When viewed alongside the 2020 national guideline, Circular 50 contributes to a more coherent regulatory pathway: from laboratory research to clinical testing, and eventually to controlled therapeutic application. Together, these frameworks strengthen the legitimacy of CGT research while setting clear boundaries against premature or unauthorized clinical use.

Research Capacity and the Limits of Translation

Vietnam has demonstrated notable capacity in CGT-related research. According to Vinmec, several areas of stem cell research, particularly mesenchymal stem cells and regenerative medicine, were initiated relatively early and have progressed alongside global developments.

Despite this progress, a significant gap persists between research output and clinical implementation. This reflects structural challenges, including limited GMP-compliant manufacturing infrastructure and the absence of fully developed regulatory pathways for advanced therapies.

As a result, CGT in Vietnam remains largely research-driven, with only a limited number of applications transitioning into standardized clinical practice.

CAR-T Therapy and the Emergence of Domestic Innovation

The introduction of CAR-T therapy represents a defining moment in Vietnam’s CGT landscape. This advanced immunotherapy, which involves engineering a patient’s T cells to target cancer, has already transformed oncology globally.

In Vietnam, early clinical applications have been pioneered by Vinmec Healthcare System. Reported cases, including successful treatment in pediatric leukemia, demonstrate that highly complex therapies can be implemented domestically when supported by appropriate infrastructure and expertise.

These achievements highlight the emergence of a localized translational ecosystem, where research, manufacturing, and clinical care are integrated. At the same time, they underscore the uneven distribution of such capabilities across the national healthcare system.
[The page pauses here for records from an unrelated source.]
-- ==== Sys2Proof/Word.lean ====
section
/-! DEFINITION. Words, bytes and the sparse maps that the state is made of. -/

namespace Sys2Proof

/-- A register or bus word: all registers are 32 bits wide (chapter 00, "Registers"). -/
abbrev Word := BitVec 32

/-- One byte of a buffer, a flit or a record. -/
abbrev Byte := BitVec 8

/-- A sparse table: pairs of a number and an entry, numbers strictly rising, no entry equal to what an
unlisted number reads as (`Machine/Bits.lean`: `mget`, `mset`). -/
abbrev SMap (α : Type) := List (Nat × α)

end Sys2Proof
end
Regulatory Structure: Between Control and Incompleteness

Vietnam’s regulatory framework for CGT combines general healthcare law, technical classifications, and specialized guidance. The Law on Medical Examination and Treatment (2023) and Circular 23/2019/TT-BYT provide a legal basis for certain cell-based procedures.

However, it is the combination of the 2020 national guideline and Circular 50/2025 that most clearly defines the current regulatory approach. Together, they establish a continuum from research to clinical application, grounded in risk assessment, quality control, and ethical oversight.
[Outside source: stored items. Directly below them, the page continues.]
-- ==== Sys2Proof/Syntax.lean ====
section
/-! DEFINITION. The commands of the block and their operands. -/

namespace Sys2Proof

/-- Who sends a register access or a request (R53, R286). -/
inductive Who where
  /-- Physical function `n` of the host port (initiator 4). -/
  | pf (n : Nat)
  /-- The supervisor (initiator 0). -/
  | supervisor
  /-- The configuration loader (initiator 1). -/
  | loader
  /-- The scrubber (initiator 2). -/
  | scrubber
  /-- The preflight controller (initiator 3). -/
  | preflight
  /-- The interrupt controller, for a message write of a target of the given world (initiator 5, R341). -/
  | intc (secure : Bool)
  /-- An operation of a Bridle action, for the track whose mark fired (initiator 6). -/
  | bridle (track : Nat)
  /-- Spool channel `ch` (initiator 7 + engine). -/
  | spool (ch : Nat)
  /-- Tether port `p`, with the world attribute that the request carries (initiator 11 + p). -/
  | tether (p : Nat) (secure : Bool)
  /-- Fabric initiator port, by its initiator number 26 to 89. -/
  | fabric (init : Nat)
  /-- A packet of initiator `init` whose world its NS bit has fixed (R291): a doorbell that a field of page `page` rings, or a packet that
  has entered through a Tether port (page 0). -/
  | packet (init page : Nat) (secure : Bool)
  deriving DecidableEq, Repr

/-- A register access: its sender and the byte enables it carries (R43). For a write, `same` is what the hardware has done to the
register in the write's own cycle (R11): the W1C bits that it has set and, in a counter's bits, the number of events counted. -/
structure Access where
  who : Who
  be : BitVec 4 := 15
  same : Word := 0
  deriving DecidableEq, Repr

/-- A copy (0 to 2) of a clock triad at one crossing (R31). -/
structure TriadBond where
  crossing : Nat
  copy : Nat
  deriving DecidableEq, Repr

/-- A vertical bond group: column, crossing, class code of R21 and index within the class (R24). -/
structure GroupId where
  column : Nat
  crossing : Nat
  cls : Nat
  index : Nat
  deriving DecidableEq, Repr

/-- An edge of a clock at one instant. -/
inductive ClkEdge where
  | none | rise | fall
  deriving DecidableEq, Repr

/-- The clock of a control set (R72): the panel clock, or local clock input L0 or L1 of the cluster. -/
inductive ClkSel where
  | panel | l0 | l1
  deriving DecidableEq, Repr

/-- A control set of a cluster (R72): its clock and the clock's inversion, what its CE and SR carry, and SR_MODE. -/
structure ControlSet where
  clk : ClkSel := .panel
  inv : Bool := false
  ce : Bool := true
  sr : Bool := false
  async : Bool := false
  deriving DecidableEq, Repr

/-- How the plane sets up a flip-flop (R71, R72): its D source (0 O6, 1 O5A or O5B, 2 S, 3 BX or BY), whether it uses control set 1,
and SR_VALUE. -/
structure FlopIn where
  src : Nat := 0
  set1 : Bool := false
  srValue : Bool := false
  deriving DecidableEq, Repr

/-- A logic element: its mask and mode, its inputs (R67 to R69), and its two flip-flops (R71). -/
structure LeIn where
  mask : BitVec 64
  fractured : Bool := false
  carry : Bool := false
  i : BitVec 6 := 0
  bx : Bool := false
  by_ : Bool := false
  ff0 : FlopIn := {}
  ff1 : FlopIn := {}
  deriving DecidableEq, Repr

/-- CI of the first LE of a cluster (R69): a routing input or a constant where a chain begins, or CO of the cluster before it. -/
inductive CarryIn where
  | source (b : Bool)
  | chain
  deriving DecidableEq, Repr

/-- Where a local clock comes from (R76): the panel's own wires, an Edge or Span wire of panel `q`, or riser `r`. -/
inductive ClockFrom where
  | inside
  | panel (q : Nat)
  | riser (r : Nat)
  deriving DecidableEq, Repr

/-- A cluster at one instant (R64, R72, R76): its control sets, the edges at its local clock inputs and where these come from, its CI, and
its LEs from the first on. -/
structure ClusterIn where
  set0 : ControlSet := {}
  set1 : ControlSet := {}
  l0 : ClkEdge := .none
  l1 : ClkEdge := .none
  carry : CarryIn := .source false
  les : List LeIn
  l0From : ClockFrom := .inside
  l1From : ClockFrom := .inside
  deriving DecidableEq, Repr

/-- Slice modes (R87). -/
inductive SliceMode where
  | int | dual | quad | fp32
  deriving DecidableEq, Repr

/-- CASC_SEL of slice 0 (R95). -/
inductive CascSel where
  | none | west | east | riser14 | riser15
  deriving DecidableEq, Repr

/-- A multiply-accumulate slice at an edge: what the plane sets (R87, R90, R95) and what its inputs carry (R86, R88, R89, R92). -/
structure SliceIn where
  mode : SliceMode
  mrSigned : Bool := false
  signedMc : Bool := false
  signedMr : Bool := false
  sat : Bool := false
  cascSel : CascSel := .none
  mc : BitVec 32 := 0
  mr : BitVec 32 := 0
  ad : BitVec 32 := 0
  pa : BitVec 27 := 0
  enIn : Bool := false
  enPd : Bool := false
  enAc : Bool := false
  accOp : Nat := 7
  preSel : Nat := 0
  flagClr : Bool := false
  deriving DecidableEq, Repr

/-- The write port of a pocket RAM at an edge of its clock (R79, R81): its width, word address, data and byte enables. -/
structure PramWrite where
  width : Nat
  addr : Nat
  data : BitVec 64
  be : Nat := 255
  /-- The port is clocked by a local clock, which comes from there. -/
  loc : Bool := false
  from_ : ClockFrom := .inside
  deriving DecidableEq, Repr

/-- The read port of a pocket RAM at an edge of its clock (R79, R81): its width and word address, whether the plane enables checking, and
whether the output register is selected. -/
structure PramRead where
  width : Nat
  addr : Nat
  check : Bool := false
  outReg : Bool := false
  loc : Bool := false
  from_ : ClockFrom := .inside
  deriving DecidableEq, Repr

/-- What the fabric presents to one resource of a panel at one instant. The plane's configuration bits are not given a layout by the spec
(R132), so the logic's values arrive with the edge. -/
inductive CellEdge where
  /-- Cluster `k`. -/
  | cluster (k : Nat) (x : ClusterIn)
  /-- Slice `k`. -/
  | slice (k : Nat) (x : SliceIn)
  /-- The register file of context-local words (R84), that of quarter `q` in quarter mode: the write port, and the two read ports. -/
  | words (q : Nat) (wr : Option (Nat × BitVec 32)) (rd0 rd1 : Option Nat)
  /-- Pocket RAM `m` (R79, R80): its ports, and whether they run on different clocks and meet within the collision window. -/
  | pram (m : Nat) (wr : Option PramWrite) (rd : Option PramRead) (meet : Bool)
  deriving DecidableEq, Repr

/-- What a panel receives at one instant: the edge of its panel clock, what each resource receives, and CPR of its interrupt target port
where that has changed (R345). -/
structure PanelStep where
  panel : Nat
  clk : ClkEdge := .rise
  cells : List CellEdge := []
  cpr : Option Nat := none
  deriving DecidableEq, Repr

/-- One instant at a panel, as for `PanelStep`, and at the other panels that step together with it. -/
structure FabricStep where
  clk : ClkEdge := .rise
  cells : List CellEdge := []
  cpr : Option Nat := none
  others : List PanelStep := []
  deriving DecidableEq, Repr

/-- An edge of the panel clock at one panel at which a plane is switched or a context is swapped: the instants at the panel since it last
stepped, what its resources and the other panels receive at the edge, and whether a local clock edge that is not listed fell inside the gate
of R78 beside it. -/
structure PanelEdge where
  panel : Nat
  before : List FabricStep := []
  cells : List CellEdge := []
  lclk : Bool := false
  cpr : Option Nat := none
  others : List PanelStep := []
  deriving DecidableEq, Repr

/-- Bits upset in the stored copies of a row of the context store (R158): its slot, its row, and the inverted cells of copy
A and of copy B. -/
structure RowUpset where
  slot : Nat
  row : Nat
  a : BitVec 2048 := 0
  b : BitVec 2048 := 0
  deriving DecidableEq, Repr

/-- The quarters of a panel whose incoming rows, and those whose outgoing rows, waited for the other panel (R168). -/
structure SwapWaits where
  load : Nat
  save : Nat
  deriving DecidableEq, Repr

/-- A save of the unsaved outgoing rows of panel `p`; those of the quarters `waited` waited for the other panel (R168). -/
structure SavePass where
  p : Nat
  waited : Nat
  deriving DecidableEq, Repr

/-- A POSITION word (R191): whether its kind is the reserved TKIND = 3 in place of 0, and its TPOS. -/
structure PosWord where
  reserved : Bool
  pos : BitVec 64
  deriving DecidableEq, Repr

/-- How the test of a context-store row ends (R275): passed, failed, or without a result because the row was saved to. -/
inductive RowTest where
  | passed | failed | saved
  deriving DecidableEq, Repr

/-- A request for a device state (R471) and what the clocks of the panels do in the edges that come before root 337 closes. -/
structure HoldReq where
  a : Access
  edges : List PanelEdge
  deriving DecidableEq, Repr

/-- An eye measured by the monitor or on the data path (R363): width in 1/64 UI and heights in mV. -/
structure Eye where
  width : BitVec 6 := 0
  h0 : BitVec 8 := 0
  h1 : BitVec 8 := 0
  h2 : BitVec 8 := 0
  deriving DecidableEq, Repr

/-- What a PCI Express link has trained to (R341, R371): its RATE code, the lanes whose receive direction is precoded, and the taps that the
partner has requested; the lanes whose transmit direction is precoded; and for each lane the eyes that the partner's presets 0 to 10 gave
in equalisation phase 2. -/
structure PcieRate where
  rate : Nat
  precode : BitVec 16
  ffe : List Word
  txPrecode : BitVec 16 := 0
  eyes : List (List Eye) := []
  deriving DecidableEq, Repr

/-- What is wrong with a bank line when it is read: its number 8,192 b + l, the bits of its 528-bit codeword that have inverted
in the cells since the last access (R254), and how many reads of it in a row fail on the path (R28, R266). -/
structure LineFault where
  line : Nat
  flips : BitVec 528 := 0
  path : Nat := 0
  deriving DecidableEq, Repr

/-- The request that a bank serves: the oldest waiting request of the bank port of panel `p` (R256), or a rigging or host
access of `size` bytes at a BAR2 address (R253). -/
inductive BankReq where
  | port (p : Nat)
  | rig (who : Who) (addr size : Nat)
  deriving DecidableEq, Repr


/-- The straps (R468). -/
structure Straps where
  compatMode : Bool := false
  xaSel : Nat := 0
  xbSel : Nat := 0
  devId : Nat := 0
  bootSrc : Nat := 0
  pcieW : Nat := 0
  jtagExt : Bool := false
  deriving DecidableEq, Repr

/-- What a target that the packet reaches answers where it lies outside the device or in user logic: status code (R293) and read bytes;
and, where it is a register segment, what the hardware does in the write's own cycle to each word that is written (R11). -/
structure ExtResp where
  code : Nat := 0
  data : List Byte := []
  same : List Word := []
  deriving DecidableEq, Repr

/-- What an engine does with accesses of a channel (R314, R315, R322): it issues them, or takes their answers. -/
inductive EngAct where
  | issue | take
  deriving DecidableEq, Repr

/-- A flit of packet `packet` that a node forwards: the first of the `place`-th buffer that holds flits of it, its header's buffer
being number 0 (R294, R296). -/
structure FlitRef where
  packet : Nat
  place : Nat := 0
  deriving DecidableEq, Repr

/-- What CHECK shows of a header flit (R298): no error, a single-bit error, an uncorrectable one. -/
inductive HdrCheck where
  | good | corrected | bad
  deriving DecidableEq, Repr

/-- Where a request goes (R288): host space, the address space of the array, or a fabric target port, whose window the image places
(log entry 18). -/
inductive RigDest where
  | host (addr : Nat)
  | array (addr : Nat)
  | port (target addr : Nat)
  deriving DecidableEq, Repr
Nevertheless, a comprehensive legal framework specifically tailored to CGT—particularly gene therapy and engineered cell therapies—has yet to be fully developed.

The Persistent Challenge of Misuse

Despite a structured regulatory philosophy, enforcement challenges remain. Reports from mainstream media indicate the proliferation of clinics offering so-called stem cell therapies without scientific validation or regulatory approval.

Such practices directly contradict established principles, including GMP requirements and mandatory clinical evaluation. They also expose patients to serious risks, ranging from immune reactions to infections and tumor formation.

This disconnect between regulatory intent and real-world practice remains one of the most pressing issues in Vietnam’s CGT landscape.

Conclusion

Cell and gene therapy in Vietnam is at a critical stage of development. The country has established a strong scientific foundation and demonstrated early success in advanced therapies such as CAR-T. At the same time, its regulatory framework—anchored by the 2020 national guideline and reinforced by Circular 50/2025—reflects a cautious, research-centered approach.

Yet, the system remains incomplete. Bridging the gap between research and clinical practice, strengthening enforcement, and developing a dedicated legal framework for advanced therapies will be essential steps moving forward.

Vietnam’s experience illustrates a broader global challenge: how to translate cutting-edge biomedical innovation into safe, effective, and accessible healthcare—without losing control of its risks.